Hello
I m using ASIO library (from boost 1.35) in a network daemon (running on
a Debian Etch system). The code structure is almost the same as the one
described in the HTTP Server example
(http://tenermerx.com/Asio/boost_asio_1_3_1/doc/html/boost_asio/examples.html...).
One io_service is used, async_accept() creates new "sessions" and so on.
The daemon can run flawlessly for weeks (or only some hours), and crash
randomly (segmentation fault). The "network" load isn't really high,
every 5 minutes, a few megabytes of data (characters) are sent to the
daemon. I didn't noticed any memory leaks or null pointers accesses.
Among many crashes, I found 2 kind of crashes.
Since core are dumped, I tried to debug it, but I don't know how to
interpret the core result. The binary wasn't linked against debug
libraries and I just can get debug data from the binary itself.
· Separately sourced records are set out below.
-- ==== Sys2Proof/Machine/OutputFormat.lean ====
section
/-!
DEFINITION. The format of the output bit stream (spec/30_encoding.md, Part B): the two scalar codes as bit strings in
write order (R81, R82), the runs of a boolean sequence (spec/42_run_length_coder.md R143) and the run stream they are
written as (R83, R84), with its length (spec/42_run_length_coder.md R152).
-/

namespace Sys2Proof.Machine

/-- The fixed-width field of `n` bits that encodes `v`, least significant bit first (spec/30_encoding.md R81). -/
def uintBits (v n : Nat) : List Bool := (List.range n).map (fun i => v.testBit i)

/-- The Rice code of `v` with exponent `k` (spec/30_encoding.md R82): `v >> k` ones, a zero, the remainder in `k` bits. -/
def riceBits (v k : Nat) : List Bool := List.replicate (v >>> k) true ++ false :: uintBits (v % 2 ^ k) k

/-- One run: its value and its length (spec/30_encoding.md R83). -/
structure Run where
  value : Bool
  len : Nat
deriving DecidableEq, Repr, Inhabited

/-- A boolean put before a sequence whose runs are given: it lengthens the first run if it has that run's value, and
is a run of its own otherwise. -/
def consRun (b : Bool) : List Run → List Run
  | [] => [⟨b, 1⟩]
  | r :: rs => if r.value = b then ⟨b, r.len + 1⟩ :: rs else ⟨b, 1⟩ :: r :: rs

/-- The maximal blocks of equal values of a sequence, in order (spec/42_run_length_coder.md R142, R143). -/
def runsOf : List Bool → List Run
  | [] => []
  | b :: bs => consRun b (runsOf bs)

/-- The coder's configuration, the fields of `RLECFG` (spec/10_state.md R27), as `RFLUSH` reads it. -/
structure RleConfig where
  vpol : Bool
  elide : Bool
  lmode : Bool
  lparam : Nat
deriving DecidableEq, Repr, Inhabited

/-- The configuration in the control registers. -/
def Control.rleConfig (c : Control) : RleConfig :=
  { vpol := c.vpol, elide := c.elide, lmode := c.lmode, lparam := c.lparam.toNat }

/-- A value bit is written for every run, or for the first only (spec/42_run_length_coder.md R144). -/
def RleConfig.writesValue (c : RleConfig) (isFirst : Bool) : Bool := !c.vpol || isFirst

/-- A length field is written unless the run reaches the end of the sequence and elision is on
(spec/42_run_length_coder.md R146). -/
def RleConfig.writesLength (c : RleConfig) (atEnd : Bool) : Bool := !(c.elide && atEnd)

/-- The length field of a run, which carries `len - 1` (spec/42_run_length_coder.md R145). -/
def RleConfig.lengthBits (c : RleConfig) (len : Nat) : List Bool :=
  if c.lmode then riceBits (len - 1) c.lparam else uintBits (len - 1) c.lparam

/-- The encoding of one run (spec/30_encoding.md R83): the value bit, then the length field. -/
def RleConfig.runBits (c : RleConfig) (isFirst atEnd : Bool) (r : Run) : List Bool :=
  (if c.writesValue isFirst then [r.value] else []) ++ (if c.writesLength atEnd then c.lengthBits r.len else [])

/-- The encodings of a list of runs, in order, the last one being the run that reaches the end (spec/30_encoding.md
R84). -/
def RleConfig.runListBits (c : RleConfig) : Bool → List Run → List Bool
  | _, [] => []
  | isFirst, r :: rest => c.runBits isFirst rest.isEmpty r ++ c.runListBits false rest

/-- The run stream of a boolean sequence (spec/30_encoding.md R84). -/
def RleConfig.runStream (c : RleConfig) (seq : List Bool) : List Bool := c.runListBits true (runsOf seq)

/-- The length of a length field (spec/42_run_length_coder.md R152). -/
def RleConfig.lengthCost (c : RleConfig) (len : Nat) : Nat :=
  if c.lmode then ((len - 1) >>> c.lparam) + 1 + c.lparam else c.lparam

/-- The length fields that are written: all but the last run's with elision (spec/42_run_length_coder.md R147). -/
def RleConfig.codedRuns (c : RleConfig) (runs : List Run) : List Run := if c.elide then runs.dropLast else runs

/-- The cost of a sequence: the number of bits one `RFLUSH` writes for it (spec/42_run_length_coder.md R152). -/
def RleConfig.cost (c : RleConfig) (seq : List Bool) : Nat :=
  (if seq.isEmpty then 0 else if c.vpol then 1 else (runsOf seq).length) +
    ((c.codedRuns (runsOf seq)).map (fun r => c.lengthCost r.len)).sum

/-- Every length field that is written fits (spec/42_run_length_coder.md R145): with a fixed width, `len - 1 < 2^L`. -/
def RleConfig.fits (c : RleConfig) (seq : List Bool) : Bool :=
  c.lmode || (c.codedRuns (runsOf seq)).all (fun r => decide (r.len - 1 < 2 ^ c.lparam))

end Sys2Proof.Machine
end

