-- ==== Sys2Proof/Laws/Incremental.lean ====
section
/-!
SUPPORT. The incremental coder gives the runs of the sequence pushed (spec/42_run_length_coder.md R151).
-/

namespace Sys2Proof.Machine

/-- The open run and a sequence that follows it, as runs. -/
theorem IncrementalCoder.runs_foldl (c : IncrementalCoder) (r : Run) (hr : 1 ≤ r.len) (h : c.current = some r)
    (seq : List Bool) :
    (seq.foldl IncrementalCoder.push c).runs = c.closed ++ runsOf (List.replicate r.len r.value ++ seq) := by
  induction seq generalizing c r with
  | nil =>
    obtain ⟨n, hn⟩ := Nat.exists_eq_add_of_le' hr
    have rep : ∀ n, runsOf (List.replicate (n + 1) r.value) = [⟨r.value, n + 1⟩] := by
      intro n
      induction n with
      | zero => rfl
      | succ n ih => rw [List.replicate_succ, runsOf_cons, ih]; simp [consRun]
    rw [List.append_nil, hn, rep, ← hn]
    simp [IncrementalCoder.runs, h]
  | cons b bs ih =>
    rw [List.foldl_cons]
    by_cases hb : r.value = b
    · have push : c.push b = { c with current := some ⟨b, r.len + 1⟩ } := by
        simp [IncrementalCoder.push, h, hb]
      rw [push, ih _ ⟨b, r.len + 1⟩ (by simp) rfl, hb]
      simp [List.replicate_succ']
    · have push : c.push b = { closed := c.closed ++ [r], current := some ⟨b, 1⟩ } := by
        simp [IncrementalCoder.push, h, hb]
      rw [push, ih _ ⟨b, 1⟩ (by simp) rfl]
      obtain ⟨n, rs, hrs⟩ := runsOf_cons_value b bs
      have long : ∀ m, runsOf (List.replicate (m + 1) r.value ++ b :: bs) = ⟨r.value, m + 1⟩ :: ⟨b, n + 1⟩ :: rs := by
        intro m
        induction m with
        | zero =>
          have hb' : ¬b = r.value := fun e => hb e.symm
          rw [show List.replicate (0 + 1) r.value ++ b :: bs = r.value :: b :: bs from rfl, runsOf_cons, hrs]
          simp [consRun, hb']
        | succ m ihm =>
          rw [List.replicate_succ, List.cons_append, runsOf_cons, ihm]
          simp [consRun]
      obtain ⟨m, hm⟩ := Nat.exists_eq_add_of_le' hr
      have hrun : (⟨r.value, m + 1⟩ : Run) = r := by rw [← hm]
      rw [hm, long, hrun]
      simp [hrs]

/-- The incremental coder's runs are the runs of the buffered sequence. -/
theorem IncrementalCoder.runs_eq (seq : List Bool) :
    (seq.foldl IncrementalCoder.push IncrementalCoder.empty).runs = runsOf seq := by
  cases seq with
  | nil => rfl
  | cons b bs =>
    rw [List.foldl_cons, IncrementalCoder.runs_foldl (IncrementalCoder.empty.push b) ⟨b, 1⟩ (by simp) rfl]
    rfl

end Sys2Proof.Machine
end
Here's the gdb output on "bt full" command. The daemon has 4 threads,
here s the gdb output of the one which causes the crash (I assume this
is this one)
First kind of crash : (only the relevant part is pasted, the output is
huge). It seems to be related to the way I handle the timeout on a timer.
In my daemon, the io_service thread may call close() function on the
socket object when another thread may call cancel() on the socket
object. Could this lead to a crash ? (I can post source code if needed)
What is the best way to handle receive timeout *and* socket & timer
close from another thread ?
Thread 1 (process 27120):
Program terminated with signal 11, Segmentation fault.
#0 0xb7c7c024 in pthread_mutex_lock () from
/lib/tls/i686/cmov/libpthread.so.0
No symbol table info available.
#1 0xb7d5f0c6 in pthread_mutex_lock () from /lib/tls/i686/cmov/libc.so.6
No symbol table info available.
#2 0x08060438 in boost::asio::detail::posix_mutex::lock (this=0x16) at
/usr/include/boost/asio/detail/posix_mutex.hpp:71
error = 0
#3 0x08060559 in scoped_lock (this=0xb796807c, m=@0x16) at
/usr/include/boost/asio/detail/scoped_lock.hpp:36
No locals.
#4 0x08060ad0 in
boost::asio::detail::epoll_reactor<false>::close_descriptor (this=0x2,
descriptor=-1291829448)
at /usr/include/boost/asio/detail/epoll_reactor.hpp:297
lock = {boost::noncopyable_::noncopyable = {<No data fields>}, mutex_
= @0x16, locked_ = 212}
ev = {events = 6, data = {ptr = 0x25, fd = 37, u32 = 37, u64 = 8589934629}}
#5 0x0809b189 in
boost::asio::detail::reactive_socket_service